Out of the entries that follow, copy each line containing "AccKind".

→ **THE DATA**:
........

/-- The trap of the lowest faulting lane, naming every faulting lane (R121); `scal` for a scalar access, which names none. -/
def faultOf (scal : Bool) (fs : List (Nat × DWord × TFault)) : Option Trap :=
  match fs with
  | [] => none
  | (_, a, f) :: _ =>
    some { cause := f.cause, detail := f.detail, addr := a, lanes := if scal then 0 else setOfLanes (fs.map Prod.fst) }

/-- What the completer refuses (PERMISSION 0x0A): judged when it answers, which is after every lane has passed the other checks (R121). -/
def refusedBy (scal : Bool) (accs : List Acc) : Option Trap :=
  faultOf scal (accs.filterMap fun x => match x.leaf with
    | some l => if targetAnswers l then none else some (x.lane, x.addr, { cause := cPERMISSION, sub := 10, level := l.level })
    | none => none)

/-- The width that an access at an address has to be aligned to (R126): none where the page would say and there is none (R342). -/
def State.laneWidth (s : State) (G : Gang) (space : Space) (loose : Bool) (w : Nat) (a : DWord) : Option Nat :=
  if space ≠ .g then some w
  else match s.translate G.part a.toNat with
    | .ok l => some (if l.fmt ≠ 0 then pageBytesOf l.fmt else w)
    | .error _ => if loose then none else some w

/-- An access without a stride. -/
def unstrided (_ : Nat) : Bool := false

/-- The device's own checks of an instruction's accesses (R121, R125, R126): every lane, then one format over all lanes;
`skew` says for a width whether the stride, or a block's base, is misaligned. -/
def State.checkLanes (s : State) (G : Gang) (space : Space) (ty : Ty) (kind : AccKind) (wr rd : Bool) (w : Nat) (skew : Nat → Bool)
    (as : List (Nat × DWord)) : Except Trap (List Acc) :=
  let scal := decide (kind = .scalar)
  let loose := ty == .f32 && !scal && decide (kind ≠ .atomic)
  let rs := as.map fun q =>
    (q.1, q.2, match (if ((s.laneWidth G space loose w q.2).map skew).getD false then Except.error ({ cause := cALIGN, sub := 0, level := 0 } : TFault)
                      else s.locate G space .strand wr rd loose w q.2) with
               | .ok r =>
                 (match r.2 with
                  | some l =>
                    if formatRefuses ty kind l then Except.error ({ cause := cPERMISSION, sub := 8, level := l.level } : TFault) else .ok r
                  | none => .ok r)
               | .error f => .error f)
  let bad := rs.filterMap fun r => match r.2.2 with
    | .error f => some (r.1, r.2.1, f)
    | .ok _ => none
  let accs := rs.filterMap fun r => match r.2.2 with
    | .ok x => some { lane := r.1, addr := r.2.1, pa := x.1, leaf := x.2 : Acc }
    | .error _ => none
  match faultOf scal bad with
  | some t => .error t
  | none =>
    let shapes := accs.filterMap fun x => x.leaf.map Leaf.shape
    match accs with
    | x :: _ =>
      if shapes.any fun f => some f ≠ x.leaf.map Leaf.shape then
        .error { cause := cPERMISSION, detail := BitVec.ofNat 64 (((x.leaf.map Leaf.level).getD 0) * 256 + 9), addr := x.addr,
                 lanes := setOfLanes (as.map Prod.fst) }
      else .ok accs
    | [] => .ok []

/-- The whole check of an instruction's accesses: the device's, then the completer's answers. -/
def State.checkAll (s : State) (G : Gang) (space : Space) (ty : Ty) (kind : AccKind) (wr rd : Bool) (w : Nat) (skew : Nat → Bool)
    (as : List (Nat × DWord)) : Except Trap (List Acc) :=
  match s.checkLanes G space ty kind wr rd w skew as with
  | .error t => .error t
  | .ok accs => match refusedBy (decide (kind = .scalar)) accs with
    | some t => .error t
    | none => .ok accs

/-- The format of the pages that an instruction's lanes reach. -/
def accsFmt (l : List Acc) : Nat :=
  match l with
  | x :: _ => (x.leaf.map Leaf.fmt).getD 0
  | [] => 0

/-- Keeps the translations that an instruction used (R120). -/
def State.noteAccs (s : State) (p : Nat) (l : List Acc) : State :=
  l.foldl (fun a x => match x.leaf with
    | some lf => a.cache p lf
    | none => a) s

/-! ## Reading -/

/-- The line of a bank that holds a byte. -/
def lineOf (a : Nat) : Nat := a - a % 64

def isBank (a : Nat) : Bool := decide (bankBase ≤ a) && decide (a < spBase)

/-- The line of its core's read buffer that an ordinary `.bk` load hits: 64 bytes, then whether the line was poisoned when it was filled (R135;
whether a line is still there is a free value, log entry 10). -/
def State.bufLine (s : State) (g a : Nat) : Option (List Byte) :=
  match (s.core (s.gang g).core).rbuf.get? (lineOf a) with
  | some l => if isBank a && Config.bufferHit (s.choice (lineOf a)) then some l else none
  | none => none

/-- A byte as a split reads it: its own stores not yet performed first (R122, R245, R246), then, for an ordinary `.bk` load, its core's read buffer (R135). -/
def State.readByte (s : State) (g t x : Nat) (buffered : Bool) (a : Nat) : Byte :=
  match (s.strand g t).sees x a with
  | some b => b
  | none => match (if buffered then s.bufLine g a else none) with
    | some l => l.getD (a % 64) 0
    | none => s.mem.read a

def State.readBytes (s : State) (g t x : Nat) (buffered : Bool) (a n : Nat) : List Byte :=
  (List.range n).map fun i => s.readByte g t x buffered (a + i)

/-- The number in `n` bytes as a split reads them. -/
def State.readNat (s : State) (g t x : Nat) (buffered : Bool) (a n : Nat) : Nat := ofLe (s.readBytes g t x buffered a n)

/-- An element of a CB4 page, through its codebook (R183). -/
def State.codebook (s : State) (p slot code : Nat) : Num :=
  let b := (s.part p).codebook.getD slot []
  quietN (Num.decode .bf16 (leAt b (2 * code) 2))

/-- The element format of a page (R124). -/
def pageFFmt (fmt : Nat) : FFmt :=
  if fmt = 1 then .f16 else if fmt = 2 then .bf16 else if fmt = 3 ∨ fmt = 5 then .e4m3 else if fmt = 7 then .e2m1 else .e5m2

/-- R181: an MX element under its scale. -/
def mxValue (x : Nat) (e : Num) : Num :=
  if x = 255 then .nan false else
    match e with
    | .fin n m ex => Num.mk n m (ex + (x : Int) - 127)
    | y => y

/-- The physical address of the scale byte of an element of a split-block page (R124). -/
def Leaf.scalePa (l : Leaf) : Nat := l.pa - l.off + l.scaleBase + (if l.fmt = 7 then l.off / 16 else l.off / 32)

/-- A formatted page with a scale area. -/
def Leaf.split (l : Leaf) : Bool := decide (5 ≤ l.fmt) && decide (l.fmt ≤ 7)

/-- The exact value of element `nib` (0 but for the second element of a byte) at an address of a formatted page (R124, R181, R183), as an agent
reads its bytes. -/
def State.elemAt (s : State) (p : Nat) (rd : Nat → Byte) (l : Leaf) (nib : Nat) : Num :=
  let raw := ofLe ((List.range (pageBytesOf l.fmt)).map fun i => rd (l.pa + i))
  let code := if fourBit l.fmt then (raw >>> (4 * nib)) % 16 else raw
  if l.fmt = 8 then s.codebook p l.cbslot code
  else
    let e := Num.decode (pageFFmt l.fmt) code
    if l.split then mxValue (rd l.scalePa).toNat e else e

........

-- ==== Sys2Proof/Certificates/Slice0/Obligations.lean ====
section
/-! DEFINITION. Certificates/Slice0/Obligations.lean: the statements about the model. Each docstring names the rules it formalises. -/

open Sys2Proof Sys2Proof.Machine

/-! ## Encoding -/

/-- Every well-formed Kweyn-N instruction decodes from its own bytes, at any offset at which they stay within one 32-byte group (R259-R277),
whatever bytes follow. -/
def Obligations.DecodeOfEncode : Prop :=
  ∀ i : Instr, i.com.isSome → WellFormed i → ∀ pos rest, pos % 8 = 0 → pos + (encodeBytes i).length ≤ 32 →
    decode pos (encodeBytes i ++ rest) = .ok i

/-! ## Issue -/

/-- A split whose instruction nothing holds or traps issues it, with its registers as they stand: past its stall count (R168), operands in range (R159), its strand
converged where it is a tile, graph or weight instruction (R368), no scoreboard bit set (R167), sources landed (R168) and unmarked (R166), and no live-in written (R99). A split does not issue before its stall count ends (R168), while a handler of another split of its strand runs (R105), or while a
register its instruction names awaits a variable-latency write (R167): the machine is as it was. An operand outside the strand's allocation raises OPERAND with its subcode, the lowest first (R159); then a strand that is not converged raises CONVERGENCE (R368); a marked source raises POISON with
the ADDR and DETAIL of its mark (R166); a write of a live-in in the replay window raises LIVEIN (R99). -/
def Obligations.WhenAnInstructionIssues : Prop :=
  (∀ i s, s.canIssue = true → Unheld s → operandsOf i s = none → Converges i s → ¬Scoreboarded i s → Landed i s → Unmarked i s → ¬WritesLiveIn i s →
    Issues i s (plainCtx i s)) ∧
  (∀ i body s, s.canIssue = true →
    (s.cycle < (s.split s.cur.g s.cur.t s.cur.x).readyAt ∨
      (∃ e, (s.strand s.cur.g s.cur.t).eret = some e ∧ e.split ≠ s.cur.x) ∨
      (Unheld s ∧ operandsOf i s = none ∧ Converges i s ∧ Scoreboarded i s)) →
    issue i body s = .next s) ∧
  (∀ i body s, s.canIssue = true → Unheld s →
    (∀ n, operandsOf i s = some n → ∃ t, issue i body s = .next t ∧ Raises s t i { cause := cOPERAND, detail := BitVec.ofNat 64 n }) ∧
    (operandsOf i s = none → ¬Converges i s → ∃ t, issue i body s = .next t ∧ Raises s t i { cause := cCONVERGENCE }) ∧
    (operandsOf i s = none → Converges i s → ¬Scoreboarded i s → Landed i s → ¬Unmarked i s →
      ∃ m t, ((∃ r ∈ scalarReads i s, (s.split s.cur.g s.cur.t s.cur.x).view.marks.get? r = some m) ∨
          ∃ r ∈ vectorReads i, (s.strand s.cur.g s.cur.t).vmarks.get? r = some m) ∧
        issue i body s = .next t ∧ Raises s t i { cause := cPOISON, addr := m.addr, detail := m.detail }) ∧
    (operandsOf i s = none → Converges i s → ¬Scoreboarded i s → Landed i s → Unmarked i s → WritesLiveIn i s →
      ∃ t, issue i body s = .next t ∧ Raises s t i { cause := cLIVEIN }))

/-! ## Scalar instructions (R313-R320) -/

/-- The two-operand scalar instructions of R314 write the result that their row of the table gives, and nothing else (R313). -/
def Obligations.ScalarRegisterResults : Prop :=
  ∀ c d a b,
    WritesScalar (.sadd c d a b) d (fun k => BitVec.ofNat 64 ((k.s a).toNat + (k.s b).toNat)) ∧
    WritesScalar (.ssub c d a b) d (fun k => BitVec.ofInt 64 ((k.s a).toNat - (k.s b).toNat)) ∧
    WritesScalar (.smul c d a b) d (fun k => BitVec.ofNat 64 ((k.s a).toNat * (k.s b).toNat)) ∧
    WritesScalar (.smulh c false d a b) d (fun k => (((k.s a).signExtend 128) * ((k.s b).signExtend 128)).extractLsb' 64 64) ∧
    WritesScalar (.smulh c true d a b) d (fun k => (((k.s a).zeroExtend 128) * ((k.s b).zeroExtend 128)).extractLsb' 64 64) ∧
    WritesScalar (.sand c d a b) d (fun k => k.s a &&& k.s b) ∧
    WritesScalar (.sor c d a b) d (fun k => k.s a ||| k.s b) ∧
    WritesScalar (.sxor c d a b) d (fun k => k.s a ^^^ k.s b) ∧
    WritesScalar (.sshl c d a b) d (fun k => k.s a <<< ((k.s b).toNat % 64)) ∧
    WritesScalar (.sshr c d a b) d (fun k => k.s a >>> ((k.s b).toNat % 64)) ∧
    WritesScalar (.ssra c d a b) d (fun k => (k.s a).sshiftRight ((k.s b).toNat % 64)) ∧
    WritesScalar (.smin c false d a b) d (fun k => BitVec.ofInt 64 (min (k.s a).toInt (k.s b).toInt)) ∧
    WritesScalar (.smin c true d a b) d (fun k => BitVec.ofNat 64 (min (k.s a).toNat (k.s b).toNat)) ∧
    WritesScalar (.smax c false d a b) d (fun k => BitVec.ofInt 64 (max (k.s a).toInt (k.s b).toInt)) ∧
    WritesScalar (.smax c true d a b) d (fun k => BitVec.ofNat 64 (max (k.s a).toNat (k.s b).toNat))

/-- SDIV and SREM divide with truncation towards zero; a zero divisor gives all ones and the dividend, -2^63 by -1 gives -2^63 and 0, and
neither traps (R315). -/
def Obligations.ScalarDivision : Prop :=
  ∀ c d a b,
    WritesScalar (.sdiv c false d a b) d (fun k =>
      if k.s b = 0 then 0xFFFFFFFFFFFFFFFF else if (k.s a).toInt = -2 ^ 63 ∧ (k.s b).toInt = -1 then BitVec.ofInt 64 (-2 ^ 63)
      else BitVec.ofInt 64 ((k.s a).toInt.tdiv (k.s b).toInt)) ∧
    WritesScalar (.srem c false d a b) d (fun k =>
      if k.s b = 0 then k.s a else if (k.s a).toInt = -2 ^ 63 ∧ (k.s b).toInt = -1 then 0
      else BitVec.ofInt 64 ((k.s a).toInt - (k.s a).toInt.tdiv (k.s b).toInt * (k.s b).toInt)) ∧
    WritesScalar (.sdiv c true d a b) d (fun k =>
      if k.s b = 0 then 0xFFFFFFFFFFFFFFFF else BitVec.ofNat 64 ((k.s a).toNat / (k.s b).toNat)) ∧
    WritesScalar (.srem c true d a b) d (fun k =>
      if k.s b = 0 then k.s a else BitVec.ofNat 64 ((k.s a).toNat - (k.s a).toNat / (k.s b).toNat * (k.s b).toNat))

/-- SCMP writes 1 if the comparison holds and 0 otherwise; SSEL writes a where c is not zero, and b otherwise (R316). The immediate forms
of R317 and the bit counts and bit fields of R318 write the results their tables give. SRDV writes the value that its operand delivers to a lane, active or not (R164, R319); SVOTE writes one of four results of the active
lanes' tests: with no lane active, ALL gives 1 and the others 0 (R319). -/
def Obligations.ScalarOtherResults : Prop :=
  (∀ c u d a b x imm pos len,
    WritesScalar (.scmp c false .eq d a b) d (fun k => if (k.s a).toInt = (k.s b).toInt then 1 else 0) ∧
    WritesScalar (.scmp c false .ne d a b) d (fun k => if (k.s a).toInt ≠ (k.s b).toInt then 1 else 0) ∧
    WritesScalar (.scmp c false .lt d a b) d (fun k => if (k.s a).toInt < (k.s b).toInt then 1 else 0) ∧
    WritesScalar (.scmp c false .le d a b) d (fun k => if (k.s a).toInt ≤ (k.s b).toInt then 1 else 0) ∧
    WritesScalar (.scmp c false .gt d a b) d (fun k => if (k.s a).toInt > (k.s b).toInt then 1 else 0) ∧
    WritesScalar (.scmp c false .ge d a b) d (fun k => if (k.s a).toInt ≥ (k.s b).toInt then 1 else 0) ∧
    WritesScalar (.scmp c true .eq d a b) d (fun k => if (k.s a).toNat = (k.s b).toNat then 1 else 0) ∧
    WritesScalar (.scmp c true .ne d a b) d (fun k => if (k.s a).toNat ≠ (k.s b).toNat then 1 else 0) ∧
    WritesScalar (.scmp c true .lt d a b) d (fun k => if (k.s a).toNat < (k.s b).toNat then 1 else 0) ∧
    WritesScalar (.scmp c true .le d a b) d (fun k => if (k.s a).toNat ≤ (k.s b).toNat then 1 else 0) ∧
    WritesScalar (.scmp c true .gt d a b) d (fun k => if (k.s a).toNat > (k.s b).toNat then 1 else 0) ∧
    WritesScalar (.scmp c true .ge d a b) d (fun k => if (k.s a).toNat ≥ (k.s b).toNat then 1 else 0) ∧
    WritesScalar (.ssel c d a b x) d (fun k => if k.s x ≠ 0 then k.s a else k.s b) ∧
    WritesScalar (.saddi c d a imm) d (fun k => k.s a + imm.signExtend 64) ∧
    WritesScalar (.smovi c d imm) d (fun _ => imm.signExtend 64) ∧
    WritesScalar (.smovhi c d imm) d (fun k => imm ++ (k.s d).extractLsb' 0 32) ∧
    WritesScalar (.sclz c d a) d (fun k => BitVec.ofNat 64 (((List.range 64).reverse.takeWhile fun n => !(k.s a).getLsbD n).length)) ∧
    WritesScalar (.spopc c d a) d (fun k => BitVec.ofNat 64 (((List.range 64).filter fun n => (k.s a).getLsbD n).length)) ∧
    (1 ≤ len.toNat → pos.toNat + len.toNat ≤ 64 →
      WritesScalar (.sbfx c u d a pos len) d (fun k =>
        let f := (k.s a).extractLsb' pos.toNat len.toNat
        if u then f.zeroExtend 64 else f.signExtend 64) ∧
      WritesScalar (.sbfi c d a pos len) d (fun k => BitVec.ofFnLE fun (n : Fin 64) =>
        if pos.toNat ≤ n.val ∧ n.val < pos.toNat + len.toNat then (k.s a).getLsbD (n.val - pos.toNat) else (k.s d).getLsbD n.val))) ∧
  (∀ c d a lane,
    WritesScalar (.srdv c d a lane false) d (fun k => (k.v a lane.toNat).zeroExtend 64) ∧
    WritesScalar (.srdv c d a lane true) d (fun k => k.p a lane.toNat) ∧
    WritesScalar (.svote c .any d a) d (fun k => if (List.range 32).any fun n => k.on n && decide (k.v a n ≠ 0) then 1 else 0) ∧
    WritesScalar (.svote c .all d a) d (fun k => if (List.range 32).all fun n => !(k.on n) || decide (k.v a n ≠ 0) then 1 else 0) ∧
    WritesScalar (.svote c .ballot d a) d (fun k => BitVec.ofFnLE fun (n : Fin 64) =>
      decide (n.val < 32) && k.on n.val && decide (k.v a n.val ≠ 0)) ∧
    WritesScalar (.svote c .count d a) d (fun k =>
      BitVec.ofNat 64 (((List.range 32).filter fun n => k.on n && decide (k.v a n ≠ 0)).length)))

........

→ **OUTPUT FOR THIS EXERCISE**:
def State.checkLanes (s : State) (G : Gang) (space : Space) (ty : Ty) (kind : AccKind) (wr rd : Bool) (w : Nat) (skew : Nat → Bool)
def State.checkAll (s : State) (G : Gang) (space : Space) (ty : Ty) (kind : AccKind) (wr rd : Bool) (w : Nat) (skew : Nat → Bool)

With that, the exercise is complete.